Total of 116 and 42 were contested for 30 general and 10 reserved (women) seats in the city council, respectively. Symbols have been distributed to 115 out of 116 vying for the posts of councillors of 30 wards. As there is one candidate in ward-7, no symbol has been allotted.

== Incidents ==
=== Election boycott ===
In a press conference on 26 April 2023, BaSad leader Manisha Chakraborty boycotted the upcoming city election.

=== Violence ===
Islami Andolan Bangladesh brought out a march by its followers with sticks and rods, which was widely criticized on social media.

Islami Andolan candidate Syed Faizul Karim alleged that some 30–40 boat symbol supporters attacked them with sticks near Hatim Ali College after they left Sabera Khatun Girls' Secondary School polling centre.

In a press briefing at the Nirbachan Bhaban on election day afternoon, Election Commissioner Ahsan Habib Khan assured that orders have already been issued to apprehend those involved in the assault on Faizul.
== Mayoral election ==
Abul Khair Abdullah was elected as mayor of the Barishal City Corporation by defeating Islami Andolan candidate Syed Faizul Karim.

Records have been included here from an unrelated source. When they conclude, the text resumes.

-- ==== Sys2Proof/Tests/Slice0.lean ====
section
/-! SUPPORT. Tests of the model. Expected results come from the manual's worked cases and tables, or from its rules worked
out by hand. A theorem named `witness_<Name>` shows a state and operands that meet the hypotheses of the claim `<Name>`,
and what comes of them at the bounds of its cases. -/

namespace Sys2Proof.Tests

open Sys2Proof Sys2Proof.Machine

set_option maxRecDepth 8000

/-! ### Helpers -/

/-- The state after a command. -/
def after (c : Instr) (s : State) : State :=
  match exec c s with
  | .next t => t
  | _ => .reset

/-- The reply held after a command. -/
def replyOf (c : Instr) (s : State) : Option Reply := (after c s).port.reply

/-- A command is refused with a status. -/
def refuses (c : Instr) (st : Status) (s : State) : Bool := replyOf c s == some (.err st)

/-- A command is answered with OK. -/
def accepts (c : Instr) (s : State) : Bool := (replyOf c s).any fun r => r.status == .ok

/-- An occupied slot. -/
def coilIn (n w k : Nat) : SlotRecord :=
  { content := .occupied { coil := BitVec.ofNat 32 n, weight := some w, width := some k }, source := .crane }

/-- An empty slot. -/
def emptySlot : SlotRecord := { content := .empty, source := .crane }

/-- The row of the worked case of section 6.8, and a second row of empty slots that stands for its row 7. -/
def yardMap : List SlotRecord :=
  [coilIn 1001 1800 3, coilIn 1004 1500 3, coilIn 1002 2000 4, emptySlot, coilIn 1003 1900 3,
   emptySlot, emptySlot, emptySlot, emptySlot, emptySlot]

/-- Two rows of three lower positions. -/
def yardGeometry : Geometry :=
  { rows := 2, lower := 3, rowBase := 5000, rowPitch := 3200, posBase := 1800, posPitch := 2400 }

/-- The peer's report of the worked gap cases (section 5.6). -/
def report : Report :=
  { bridgePos := 58000, bridgeSpeed := -300, plusExtent := 6000, minusExtent := 5500, trolleyPos := 0, hookHeight := 0,
    load := .unloaded, posState := .valid, summary := .idle, stableNet := none }

/-- An entry with that report. -/
def entry (id age : Nat) (st : EntryState) : Entry :=
  { id := id, state := st, age := age, report := report, foreign := false, heldPlus := .full, heldMinus := .full }

/-- Station 6 in ACTIVE, with stations 3 and 5 in its table, a trailer place in each bay and the map above. -/
def yard : State :=
  let bay : BayItem := { kingpin := 20000, line := 30000, orientation := .plus }
  let s := State.reset.withCfg { Cfg.reset with
    stationId := some 6, geometry := some yardGeometry, bay0 := some bay, bay1 := some bay }
  let s := s.withLink { Link.reset with state := .active }
  { s.withTable { NeighbourTable.reset with entries := [entry 3 0 .fresh, entry 5 0 .fresh] } with map := yardMap }

/-- The station in CONFIG. -/
def atConfig : State := yard.withLink { Link.reset with state := .config }

/-- The link of the yard changed. -/
def withLinkOf (f : Link → Link) : State := yard.withLink (f yard.link)

/-- A task of the yard: coil 1004 from slot (0, 1) to slot (0, 3). -/
def task (st : TaskState) : Task :=
  { id := 7, kind := .move, sourceRow := 0, sourceColumn := 1, target := some (.slot 0 3), coil := 1004,
    weight := some 1500, width := some 3, priority := 4, state := st, measured := some 1510, reason := none, round := 40,
    waiting := none }

/-- A reservation of the station, or of a peer, under round 40. -/
def resv (h : Holder) (p : Phase) : Reservation := { holder := h, round := 40, priority := 4, phase := p, since := 0 }

/-- The map with the task's two slots reserved. -/
def reservedMap (v : Reservation) : List SlotRecord :=
  (yardMap.set 1 { content := .reservedOut { coil := 1004, weight := some 1500, width := some 3 } v, source := .own }).set 3
    { content := .reservedIn v, source := .own }

/-- The yard with the task in a state, both slots HELD, and the hook over the source. -/
def withTask (st : TaskState) : State :=
  let s := { yard with map := reservedMap (resv .own .held) }
  let s := s.withTracker { task := some (task st), hook := some { coil := none, weight := 1510, width := none, origin := .task } }
  s.withPos { s.pos with
    bridge := { s.pos.bridge with current := 5000, state := .valid }
    trolley := { s.pos.trolley with current := 3000, state := .valid } }

/-- The yard with the task in CLAIMING, its reservations PENDING and its round OPEN. -/
def withRound : State :=
  let s := { yard with map := reservedMap (resv .own .pending) }
  (s.withTracker { task := some (task .claiming), hook := none }).withClaims
    { counter := 40
      round := some { number := 40, purpose := .start, priority := 4,
                      entries := [{ ref := .slot 0 1, dir := .outward 1004 }, { ref := .slot 0 3, dir := .inward }],
                      stage := .opened, windowTime := 300 }
      heldRequests := [] }

/-- The trailer of the worked loading case (section 9.10), announced in bay 0. -/
def trailer : Trailer := { L := 9000, K0 := 520, A0 := 680, Kmax := 1500, Amax := 2400, Gmax := 3800, Kmin := 600 }

/-- The yard with a trailer LOADING in bay 0, its second cradle occupied. -/
def withTruck : State :=
  let record : Truck :=
      { closed := false, truckRef := 77, announcer := 5, orientation := .plus, trailer := trailer
        cradles := [{ offset := 2000, content := .free }, { offset := 5400, content := .occupied 9 2150 .own }]
        K := 1380, A := 1970, overLimit := false }
  { yard with trucks := { TruckUnit.reset with bay0 := some record } }

/-- A status that passes R42. -/
def goodStatus : StatusReport := { report := report, signature := 0 }

/-! ### Well-formed commands: an ill-formed term for each check -/

/-- R42: the sender of a frame, and the fields of a STATUS. -/
theorem test_wellFormed_status :
    WellFormed (.statusReceived 3 goodStatus) = true ∧ WellFormed (.statusReceived 0 goodStatus) = false ∧
    WellFormed (.farewellReceived 31 goodStatus) = false ∧
    WellFormed (.statusReceived 3 { goodStatus with signature := 65536 }) = false ∧
    WellFormed (.statusReceived 3 { goodStatus with report := { report with bridgePos := 400001 } }) = false ∧
    WellFormed (.statusReceived 3 { goodStatus with report := { report with stableNet := some 32768 } }) = false ∧
    WellFormed (.statusReceived 3 { goodStatus with report := { report with stableNet := some (-32769) } }) = false := by
  decide

/-- R42: the frames of claims and bookings. -/
theorem test_wellFormed_claims :
    WellFormed (.claimReceived 3 1 7 [{ ref := .slot 0 1, dir := .inward }]) = true ∧
    WellFormed (.claimReceived 3 256 7 [{ ref := .slot 0 1, dir := .inward }]) = false ∧
    WellFormed (.claimReceived 3 1 8 [{ ref := .slot 0 1, dir := .inward }]) = false ∧
    WellFormed (.claimReceived 3 1 7 []) = false ∧
    WellFormed (.claimReceived 3 1 7 [{ ref := .slot 0 1, dir := .inward }, { ref := .slot 0 1, dir := .inward }]) = false ∧
    WellFormed (.claimReceived 3 1 7 [{ ref := .cradle 0 0, dir := .outward 5 }]) = false ∧
    WellFormed (.objectReceived 3 256 1 (.slot 0 0)) = false ∧ WellFormed (.objectReceived 3 6 256 (.slot 0 0)) = false ∧
    WellFormed (.objectReceived 3 6 1 (.cradle 2 0)) = false ∧
    WellFormed (.releaseReceived 3 1 []) = false ∧ WellFormed (.releaseReceived 3 256 [.slot 0 0]) = false ∧
    WellFormed (.pickedReceived 3 1 (.cradle 0 0) 5) = false ∧ WellFormed (.pickedReceived 3 256 (.slot 0 0) 5) = false ∧
    WellFormed (.placedReceived 3 1 (.slot 0 0) 5 12001 none) = false ∧
    WellFormed (.placedReceived 3 1 (.slot 0 0) 5 12000 (some 8)) = false ∧
    WellFormed (.placedReceived 3 256 (.slot 0 0) 5 12000 (some 7)) = false := by decide
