/-- A loop-nest record (R53, R54): the opcode, the packed fixed fields of word 0, the trip counts, the strides of the
roles D, A and B as their words 1 to 4 hold them, and the bases. -/
structure LnRec where
  op : BitVec 8
  fixed : BitVec 39
  trips : BitVec 64
  sD : BitVec 64
  sA : BitVec 64
  sB : BitVec 64
  bD : BitVec 24
  bA : BitVec 24
  bB : BitVec 24
  deriving DecidableEq, Repr

/-- What waits on a ring: a stream of a core, or a change-mask unit (R210, R283). -/
inductive Waiter where
  | stream (core : Nat) (k : StreamId)
  | maskUnit (die : Nat)
  deriving DecidableEq, Repr

/-- A 16×16 luma block of a decoded frame, as its standard's decoding process gives it (R274, R277): whether a bitstream error
affects it, and whether it is intra-coded. -/
structure BlockInfo where
  concealed : Bool := false
  intra : Bool := false
  deriving DecidableEq, Repr

/-- A motion vector of a prediction block (R277): its components, in quarter-pels, or in eighth-pels for AV1; the display-order
count of its reference, and whether that is a long-term one. -/
structure MotionVec where
  dx : Int := 0
  dy : Int := 0
  ref : Int := 0
  longTerm : Bool := false
  deriving DecidableEq, Repr

/-- A prediction block of a decoded frame (R277): its place and size in luma samples, and its vectors of lists 0 and 1, where they
are used. -/
structure PredBlock where
  x : Nat := 0
  y : Nat := 0
  w : Nat := 16
  ht : Nat := 16
  list0 : Option MotionVec := none
  list1 : Option MotionVec := none
  deriving DecidableEq, Repr

/-- The profiles of the standards that the codec engines decode, and any other (R274). -/
inductive Profile where
  | high | constrainedHigh | main | main10 | other
  deriving DecidableEq, Repr

/-- The chroma forms of a bitstream (R274). -/
inductive ChromaForm where
  | mono | c420 | c422 | c444
  deriving DecidableEq, Repr

/-- What R274 names as not supported, beside the chroma forms. -/
inductive CodecTool where
  | fieldPictures | mbaff | svc | mvc | rangeExtension | screenContent | multilayer | largeScaleTile
  deriving DecidableEq, Repr

/-- What the decoding of one DECODE's unit yields under its standard, which the manual does not restate (R274): its profile,
ten times its level, whether it is of the High tier, the tools of R274's list that it uses, whether it uses anything else that the
standard's profiles do not have; whether it has a bitstream error; the bytes that the stream's largest picture buffer needs; and,
where the output process releases a frame, its size, bit depth and chroma form, its place in display order, whether it is a key
frame after which no earlier frame is output, its decoded samples in raster order, 16 bits each, the chroma planes interleaved
Cb-Cr, its dequantised luma residual samples after the inverse transform, as 16-bit numbers in two's complement (R278), its blocks
in raster order, and its prediction blocks. -/
structure Decoded where
  profile : Profile := .main
  level : Nat := 10
  highTier : Bool := false
  tools : List CodecTool := []
  unsupported : Bool := false
  errors : Bool := false
  need : Nat := 0
  written : Bool := false
  w : BitVec 16 := 64
  ht : BitVec 16 := 64
  depth : Nat := 8
  form : ChromaForm := .c420
  filmGrain : Bool := false
  key : Bool := false
  ord : Int := 0
  luma : Nat := 0
  chroma : Nat := 0
  residual : Nat := 0
  blocks : List BlockInfo := []
  preds : List PredBlock := []
  deriving DecidableEq, Repr

/-- How an outbound read or AtomicOp completes (R383, R386). -/
inductive Completion where
  /-- Data of the read, or the old value of the atomic. -/
  | data (v : BitVec 1024)
  /-- Unsupported Request or Completer Abort. -/
  | refused
  /-- Poisoned data. -/
  | poisoned
  deriving DecidableEq, Repr

/-- What an error of stored data is in: a location of the error counters, which is a pool row or an HBM row; or the line of L2
in which a die holds a row for a partition (R372). -/
inductive EccLoc where
  | pool (core bank row : Nat)
  | hbm (stack channel bank row : Nat)
  | l2 (die part row : Nat)
  deriving DecidableEq, Repr

/-- What an event acts on and what the outside supplies with it. Each event reads the fields that its constructor of
`Instr` names; the others are ignored. -/
structure EvArgs where
  /-- A core, of the device's 192. -/
  core : Nat := 0
  /-- A stream of that core. -/
  k : StreamId := .L
  cluster : Nat := 0
  die : Nat := 0
  /-- A context. -/
  ctx : Nat := 0
  /-- A tenant partition, which is also its PCIe function. -/
  part : Nat := 0
  /-- A work queue. -/
  q : Nat := 0
  /-- The number of the unit, ring, join entry, command, slot, slice, bank, stack or regulator concerned. -/
  n : Nat := 0
  /-- A row of HBM or of a pool bank. -/
  row : Nat := 0
  /-- An address or the offset of a register. -/
  off : Nat := 0
  len : Nat := 0
  /-- The value written. -/
  v : BitVec 64 := 0
  operand : BitVec 128 := 0
  cmp : BitVec 128 := 0
  flag : Bool := false
  flag2 : Bool := false
  temp : Int := 0
  nums : List Nat := []
  bytes : List (BitVec 8) := []
  who : Waiter := .maskUnit 0
  loc : EccLoc := .pool 0 0 0
  res : Completion := .refused
  ptm : Option (BitVec 64) := none
  out : Decoded := {}
  deriving DecidableEq, Repr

| Candidate |  | Party | Votes | % |
|  | Abul Khair Abdullah | Bangladesh Awami League | 87,752 | 62.99 |
|  | Syed Faizul Karim | Islami Andolan Bangladesh | 34,345 | 24.65 |
|  | Kamrul Ahsan | Independent | 7,999 | 5.74 |
|  | Iqbal Hossain Taposh | Jatiya Party (Ershad) | 6,665 | 4.78 |
|  | Mizanur Rahman Bachchu | Zaker Party | 2,546 | 1.83 |
| Total |  |  | 139,307 | 100.00 |
| Valid votes |  |  | 139,307 | 97.98 |
| Invalid/blank votes |  |  | 2,870 | 2.02 |
| Total votes |  |  | 142,177 | 100.00 |
| Registered voters/turnout |  |  | 276,298 | 51.46 |
Source:

== Council election ==
=== Party-wise ===

2023 BCC council election results (party-wise)
| Party |  | Seats |  |  |
| Ward Councilors | Reserved Women Councilors | Total Councilors |
|  | Bangladesh Awami League | 21 | 8 | 29 |
|  | Bangladesh Nationalist Party | 7 | 2 | 9 |
|  | Bangladesh Jamaat-e-Islami | 1 | — | 1 |
|  | Independent | 1 | — | 1 |
| Total |  | 30 | 10 | 40 |

== Aftermath ==
Islami Andolan Bangladesh rejected the results of Barishal and Khulna City Corporation elections over alleged irregularities and assault on a candidate. They also boycotted the upcoming city elections in Rajshahi and Sylhet.

BNP Secretary General Mirza Fakhrul Islam Alamgir criticizes attack on Islami Andolan candidate Syed Faizul Karim during elections and said it has been proved once again that credible elections are never possible under the current illegal government. Fakhrul strongly denounced the incident and blamed the ruling party cadres for it.

In a press briefing, Jatiya Party candidate Iqbal Hossain Taposh commented that BNP's decision to boycott election was right and also condemned the attack on the mayoral candidate of the Islami Andolan and demanded speedy justice.